De Vries’s burgeoning international reputation is at least partly thanks to his impressive ongoing series of CDs for the JSB label, recorded on both historic and modern organs in the Netherlands and elsewhere. Featuring both literature and improvisations, it is the latter on the Genevan melodies which have generated particular admiration, just as they do in his live performances. But is the deeply emotional relationship which Dutch church-goers have with those melodies impossible to understand from an Anglophone perspective? “You have to realise that the genius of Calvin was to collect 120-odd beautiful melodies which can be sung easily by a congregation. This is why the Netherlands became so famous for its congregational singing. Now, for the first time since the Reformation, the tradition of singing these melodies is disappearing fast. But ‘Geneva’ is a treasure chest of fascinating Renaissance material which provides so much inspiration for improvisation.”

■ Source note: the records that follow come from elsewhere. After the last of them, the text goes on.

-- ==== Sys2Proof/Decode.lean ====
section
/-! DEFINITION. The command word: decoder (total on every 32-bit word, rejecting by name) and encoder
(30_encoding.md R49 to R53). -/

namespace Sys2Proof

/-- Why a command word is illegal (30_encoding.md R52). The block reports one code for all of them, ILLEGAL_CMD
(60_exceptions.md R76). -/
inductive DecodeError where
  /-- A 1 in bits `[7:4]` or `[31:9]`. -/
  | reservedBit
  /-- S = 1 with OP other than 0x2 (R51). -/
  | strictWithoutDec
  /-- OP = 0x0 or OP = 0x7 to 0xF. -/
  | reservedOp
  deriving DecidableEq, Repr

/-- OP, bits `[3:0]` (R49). -/
def opField (w : Word) : BitVec 4 := w.extractLsb' 0 4

/-- S, bit `[8]` (R49). -/
def strictField (w : Word) : Bool := w.getLsbD 8

/-- The reserved bits `[7:4]` and `[31:9]` are all 0 (R49). -/
def reservedClear (w : Word) : Bool := w.extractLsb' 4 4 == 0#4 && w.extractLsb' 9 23 == 0#23

/-- The decoder, field by field (R49 to R52). -/
def decode (w : Word) : Except DecodeError Instr :=
  if reservedClear w = false then .error .reservedBit
  else if strictField w = true ∧ opField w ≠ 2#4 then .error .strictWithoutDec
  else
    match (opField w).toNat with
    | 1 => .ok .enc
    | 2 => if strictField w then .ok .decS else .ok .dec
    | 3 => .ok .hotp
    | 4 => .ok .totp
    | 5 => .ok .verify
    | 6 => .ok .zero
    | _ => .error .reservedOp

/-- What the decoder reads from a table row's word of `nbits` bits: the command word is one 32-bit word (R53), and
bits above `nbits` are 0. -/
def decodeTableWord (nbits w : Nat) : Option Instr :=
  if w % 2 ^ nbits < 2 ^ 32 then (decode (BitVec.ofNat 32 (w % 2 ^ nbits))).toOption else none

/-- A command word from its fields (R49): `[31:9]` = 0, S, `[7:4]` = 0, OP. -/
def commandWord (op : BitVec 4) (strict : Bool) : Word := 0#23 ++ BitVec.ofBool strict ++ 0#4 ++ op

/-- The encoder: OP and S of each command (R50). -/
def encode : Instr → Word
  | .enc => commandWord 1 false
  | .dec => commandWord 2 false
  | .decS => commandWord 2 true
  | .hotp => commandWord 3 false
  | .totp => commandWord 4 false
  | .verify => commandWord 5 false
  | .zero => commandWord 6 false

end Sys2Proof
end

Sietze de Vries and I are sitting in his remarkable home, the former Free Reformed Church in Niezijl, a tiny village to the West of Groningen. The church itself has become De Vries’s music room, the like of which most can only dream of. The organ was built in 1906 by a local organbuilder, Marten Eertman, who was also active as a plumber. The impressive 12’ case is based on the local 18th century vernacular but the organ itself, a single manual instrument with 11 stops was less valuable. “The action and the windchest are well-made but the pipework was bought in from a supply house and was of lesser quality”. De Vries decided to take advantage of the potential and has commissioned Bernhardt Edskes to build a new two manual, 17 stop organ in the existing case making use of Eertman’s winding system and windchest. The music room’s remarkable instrumentarium already includes a clavichord by Edskes as well as a harpsichord, two reed organs (including one by John Holt) and, most intriguingly, an 1874 two manual house organ by Thomas Hill. “It was built for a mansion near Liverpool as a gift to the daughter of a banker.” The organ, saved and restored by Dutch organbuilder Feenstra, who specialises in the conservation and re-housing of Victorian English organs, stands in the space once occupied by the pulpit and provides De Vries with a Romantic study organ of the highest quality. His interest in the English organ art was already well established however, thanks to his accompanying of the highly active Roden Boys and Girls Choirs who sing liturgical music in the Anglican tradition, albeit without affiliation to a specific church. Although almost unknown as a performer in the UK, this work brings De Vries regularly to England as the choirs take up residence in the Cathedrals and college chapels during holiday periods. “In the Dutch church music culture we have nothing which approaches the English approach to professionalism. It’s a curious situation; in Holland, churches are less and less interested in quality music whilst people who are interested in the arts tend no longer to have anything to do with the church. I accompany a choir, 70% of whom have no church affiliation but who love singing English liturgical music at a high level.”

Sietze de Vries really is living the dream but is there still an ambition which remains unfulfilled?

The organ in the Martinikerk in Groningen remains the number one for me. Every stop is beautiful. I would love to become organist there when Wim van Beek retires!